Advanced Computing in the Age of AI | Friday, April 19, 2024

Can Biology Handle Big Data? 

When the Human Genome Project began in 1990, it was one of the most ambitious scientific endeavors to date. But today sequencing a human genome is considered old hat compared to those of microorganisms in our own bodies, which are made up of roughly 100 billion DNA base pairs to our 3 billion bases.

The effort to study and understand cornucopia of microbes present within the human body, called the human microbiome, is quickly bringing the field of biology into big data’s domain.

Quanta Magazine’s Emily Singer observed that this entry is due in part to the rapidly falling cost of DNA sequencing, which in the past five years has fallen even more quickly than the cost of computer chips. Along with the resources made possible by public genome repositories, such as that of the National Center for Biotechnology Information, scientists are now producing 15 petabytes of sequence-related information every year, which presents the field with a problem.

Biologists will soon have to overcome obstacles from how to move and store data to then integrate and analyze it, which Singer says will require a cultural shift for the field in addition to a shift in infrastructure. Even today the easiest way to transfer biological data is to ship hard drives via postal mail, as computing can often be more expensive than the experimentation itself.

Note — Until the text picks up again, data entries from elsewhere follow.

/-- Transactional stores: each lane's write set grows (R355). -/
def Group.txStores (g : Group) (vs : List (LaneRef × List Byte)) : Group :=
  vs.foldl (fun g v => { g with tx := vset g.tx v.1.1 ((g.txOf v.1.1).write v.1.2.2 v.2 (granuleStart v.1)) }) g

/-- A store of lanes (R226): waits, then the operation with its requests; core stores are written at once. -/
def storeLanes (c : Iss) (i : Instr) (n : Nat) (tx : Bool) (ord scp : Nat) (vs : List (LaneRef × List Byte)) : M Unit := do
  let g ← curGroup c
  let (inTx, plain) := vs.partition (fun v => tx && g.inTx v.1.1)
  let near := plain.filter (fun v => isNear v.1.2.2)
  let far := plain.filter (fun v => !isNear v.1.2.2)
  recallLines c (plain.map (·.1.2.2)) n
  sameByteWait c (plain.map (·.1.2.2)) n
  unsentWait c ord
  if !near.isEmpty then releaseWait c ord scp
  let qs := requests (far.map (·.1.2.2))
  roomFor c qs.length
  let id ← issueOp c i Captured.none [] (fun o => o)
  modify (fun m => m.sendWrites c id ord scp far qs)
  modify (fun m => m.writeBytes (near.flatMap (fun v => bytesAt v.1.2.2 v.2)))
  modCur c (fun g => g.txStores inTx)
  if !tx then modCur c (fun g => g.doom c.lanes 6)

/-! ## LD and ST -/

/-- LD (R225). With an S destination it is a uniform load: one access, with Lanes(run) as its trap mask. -/
def execLd (w : WordG) (s : State) : Host.Outcome State Fault Refusal :=
  runWord (.ld w) (fun c => do
    acquireWait c
    let t ← teamOf c
    let sz := bitsAt w.mod 0 3
    let n := szBytes sz
    let uniform := 192 ≤ w.d.toNat
    let whole := if uniform then some c.lanes else none
    let xs := (if uniform then [0] else c.lanes.lanes).map (fun l => (l, laneAddr c w n l))
    let ls ← addrCheck c t (mSpc w.mod) .laneRead n whole xs
    let marks : List Reg :=
      if uniform then [.s (w.d.toNat - 192)] else markV c ((List.range (szSlices sz 0).length).map (w.d.toNat + ·))
    loadLanes c (.ld w) sz uniform (!uniform && mOrd w.mod == 0) (mOrd w.mod) (mScp w.mod) (laneRefs xs ls) marks [] 0
    return c.run) s

/-- The data that a lane stores from a D field of `k` registers (R226). -/
def storeData (c : Iss) (d : BitVec 8) (k l : Nat) : Nat :=
  if 192 ≤ d.toNat then (fieldS c.g d).toNat
  else (List.range k).foldl (fun a j => a + (vget (c.g.vReg c.free (d.toNat + j)) l 0).toNat * pow2 (32 * j)) 0

/-- ST (R226). -/
def execSt (w : WordG) (s : State) : Host.Outcome State Fault Refusal :=
  runWord (.st w) (fun c => do
    acquireWait c
    let t ← teamOf c
    let n := szBytes (bitsAt w.mod 0 3)
    let xs := c.lanes.lanes.map (fun l => (l, laneAddr c w n l))
    let ls ← addrCheck c t (mSpc w.mod) .laneWrite n none xs
    storeLanes c (.st w) n (mOrd w.mod == 0) (mOrd w.mod) (mScp w.mod)
      ((laneRefs xs ls).map (fun r => (r, natLe n (storeData c w.d ((n + 3) / 4) r.1))))
    return c.run) s

/-! ## Shape records (R227, R228) -/

/-- A shape record. -/
structure Shape where
  base : Nat
  fill : Nat
  tspc : Nat
  perm : Nat
  esz : Nat
  rank : Nat
  sizes : List Nat
  /-- Stride of each dimension, dimension 0 with 2^ESZ. -/
  strides : List Int
  deriving DecidableEq, Repr

/-- Bits of a number. -/
def nbits (x lo n : Nat) : Nat := x / pow2 lo % pow2 n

“In physics, a lot of effort is organized around a few big colliders,” said Michael Schatz, a computational biologist at Cold Spring Harbor Laboratory in New York. “In biology, there are something like 1,000 sequencing centers around the world. Some have one instrument, some have hundreds.” Which means for biology, big data brings with it a significant problem in aggregating and analyze individual pieces of the larger genome puzzle.

But according to Jeff Lichtman, a Harvard neuroscientist, the question that awaits beyond funding and advances in hardware, software and analytics is about just how much big data can deliver. Nonetheless, Lichtman is sure that those findings will come in time. “I feel confident that you don’t have to know beforehand what questions to ask,” he said. “Once the data is there, anyone who has an idea has a dataset they can use to mine it for an answer.”